Question 6
Now suppose that the preferences are strictly monotone and strictly
convex. What can we deduce from that?
Correct: For all points \((x_{1},x_{2})\) there exists some combinations
\((y,p_{1},p_{2})\) such that when faced with \((y,p_{1},p_{2})\) the
consumer will choose \((x_{1},x_{2})\)?
Correct: If we are allowed to run arbitrarily many experiments, exposing
the consumer to \((y,p_{1},p_{2})\) and observing his choice, then we
can learn arbitrarily precisely these preferences.
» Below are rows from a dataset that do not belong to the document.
-- ==== Sys2Proof/Decode.lean ====
section
/-! DEFINITION. Decoding a command word, total, rejecting by name, and the encoder beside it (spec/30_encoding.md
R110, R112, R114). The word is taken whole from one CMD write (R95, R110): it is not fetched from bytes, so there is no
byte order here (spec/20_memory.md R86). -/

namespace Sys2Proof

/-- Why a word is no command (R114). -/
inductive DecodeError where
  /-- A bit of RSVD [31:8] is set. -/
  | reservedBits
  /-- OPCODE is 0x09–0xFF. -/
  | reservedOpcode
deriving DecidableEq, Repr

/-- The OPCODE field, bits [7:0] of a command word (R110). -/
def opcodeField (w : Word) : BitVec 8 := w.extractLsb' 0 8

/-- The RSVD field, bits [31:8] of a command word (R110). -/
def reservedField (w : Word) : BitVec 24 := w.extractLsb' 8 24

/-- The opcode map (R112), from opcode to command. -/
def commandOf (op : BitVec 8) : Option Instr :=
  match op.toNat with
  | 0x00 => some .nop
  | 0x01 => some .clrFreq
  | 0x02 => some .buildFreq
  | 0x03 => some .buildHdr
  | 0x04 => some .genTable
  | 0x05 => some .compress
  | 0x06 => some .decompress
  | 0x07 => some .emitHdr
  | 0x08 => some .discard
  | _ => none

/-- The command a word selects, or why it selects none (R112, R114). -/
def decode (w : Word) : Except DecodeError Instr :=
  if reservedField w ≠ 0 then .error .reservedBits
  else match commandOf (opcodeField w) with
    | some i => .ok i
    | none => .error .reservedOpcode

/-- The opcode map (R112), from command to opcode. -/
def opcodeOf : Instr → BitVec 8
  | .nop => 0x00#8
  | .clrFreq => 0x01#8
  | .buildFreq => 0x02#8
  | .buildHdr => 0x03#8
  | .genTable => 0x04#8
  | .compress => 0x05#8
  | .decompress => 0x06#8
  | .emitHdr => 0x07#8
  | .discard => 0x08#8

/-- The full word of a command is `zext_32(OPCODE)` (R112). -/
def encode (i : Instr) : Word := (opcodeOf i).setWidth 32

/-- The bits `w` of a table row of `nbits` bits as a command word, `none` where they do not fit the one 32-bit
format (R110). Bits above `nbits` are 0. -/
def tableWord (nbits w : Nat) : Option Word :=
  if w % 2 ^ nbits < 2 ^ 32 then some (BitVec.ofNat 32 (w % 2 ^ nbits)) else none

/-- The command this decoder reads from a table row's bits. -/
def decodeTableWord (nbits w : Nat) : Option Instr :=
  match tableWord nbits w with
  | some v =>
    match decode v with
    | .ok i => some i
    | .error _ => none
  | none => none

end Sys2Proof
end

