-- ==== Sys2Proof/Machine/Decompress.lean ====
section
/-! DEFINITION. The streaming decompressor DECOMPRESS (spec/44_decompress.md R210 to R219). -/

namespace Sys2Proof.Machine

/-- START of DECOMPRESS: the checks in the order of R219, then the path the root selects (R210, R211). -/
def decompressStart (s : State) : Answer :=
  if !s.srcPresent || !s.snkPresent then
    .next (raiseFault .invalidStream .zero (portsAbsent (!s.srcPresent) (!s.snkPresent)) s)
  else if !s.treeValid then .next (raiseFault .emptyTree .zero 0 s)
  else match s.root with
    | none => .fault .arenaCorrupt
    | some r =>
      match s.arena[r]? with
      | none => .fault .arenaCorrupt
      | some n => .next { s with
          endReason := false, midcode := false
          phase := if n.degenerate then .decDegenerate r else .decGeneral r r }

/-- A token that carries a bit is taken and counted (R212, R213). -/
def takeBit (rest : List SrcToken) (s : State) : State := countIn (takeToken rest s)

/-- ERR_INFO of DECODE_NULL_CHILD, `p | (bit << 16)` (R214). -/
def nullChildInfo (p : Nat) (bit : Bool) : Word :=
  BitVec.ofNat 32 p ||| ((if bit then 1#32 else 0#32) <<< 16)

/-- The degenerate path, one step per SRC token (R212). The step that puts needs both ports (log entry 11). -/
def decDegenerateStep (r : Nat) (s : State) : Answer :=
  match s.src with
  | [] => .next s
  | t :: rest =>
    if t.isEnd then .next { takeToken rest s with phase := .decStop true }
    else match s.arena[r]? with
      | none => .fault .arenaCorrupt
      | some (.internal _ _ _) =>
        .next (raiseFault .malformedTree .zero (BitVec.ofNat 32 r) (takeBit rest s))
      | some (.leaf y _) =>
        if y = Config.eofSym then .next { takeBit rest s with phase := .decStop false }
        else if s.snkReady then .next (putData (byteOfSym y) (takeBit rest s))
        else .next s

/-- The general path, one step per SRC token (R213, R214). The step that puts needs both ports (log entry 11). -/
def decGeneralStep (r p : Nat) (s : State) : Answer :=
  match s.src with
  | [] => .next s
  | t :: rest =>
    if t.isEnd then .next { takeToken rest s with midcode := decide (p ≠ r), phase := .decStop true }
    else match s.arena[p]? with
      | none => .fault .arenaCorrupt
      | some n =>
        match n.child (tokenBit t) with
        | none =>
          .next (raiseFault .decodeNullChild .zero (nullChildInfo p (tokenBit t)) (takeBit rest s))
        | some c =>
          match s.arena[c]? with
          | none => .fault .arenaCorrupt
          | some (.internal _ _ _) => .next { takeBit rest s with phase := .decGeneral r c }
          | some (.leaf y _) =>
            if y = Config.eofSym then .next { takeBit rest s with phase := .decStop false }
            else if s.snkReady then
              .next { putData (byteOfSym y) (takeBit rest s) with phase := .decGeneral r r }
            else .next s

/-- STOP: END_REASON, CLOSE, completion (R215); it holds while the sink does not accept (R281). -/
def decStopStep (reason : Bool) (s : State) : Answer :=
  if s.snkReady then .next (finish (putClose { s with endReason := reason })) else .next s

/-- DECOMPRESS, one engine step (R210). -/
def execDecompress (s : State) : Answer :=
  match s.phase with
  | .decGeneral r p => decGeneralStep r p s
  | .decDegenerate r => decDegenerateStep r s
  | .decStop reason => decStopStep reason s
  | _ => decompressStart s

end Sys2Proof.Machine
end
Correct: If \(y\) is fixed but we are allowed to run arbitrarily many
experiments exposing the consumer to \((y,p_{1},p_{2})\), where we can
pick \((p_{1},p_{2})\) and observe his choice, then we can learn
arbitrarily precisely these preferences.
Corrrect: If we know the consumer’s entire Marshallian demand function,
then we can recover his MRS at each point.
Corrrect: If we know the consumer’s entire Marshallian demand function,
then we can recover his preferences.
Explanation:
For any point \(A\) we will learn the MRS at that point if we expose the
consumer to the situation where the budget line goes through he point
and is tangent to the indifference curves through that point. From that
we can recover the indifference curves and by monotonicity the
preferences.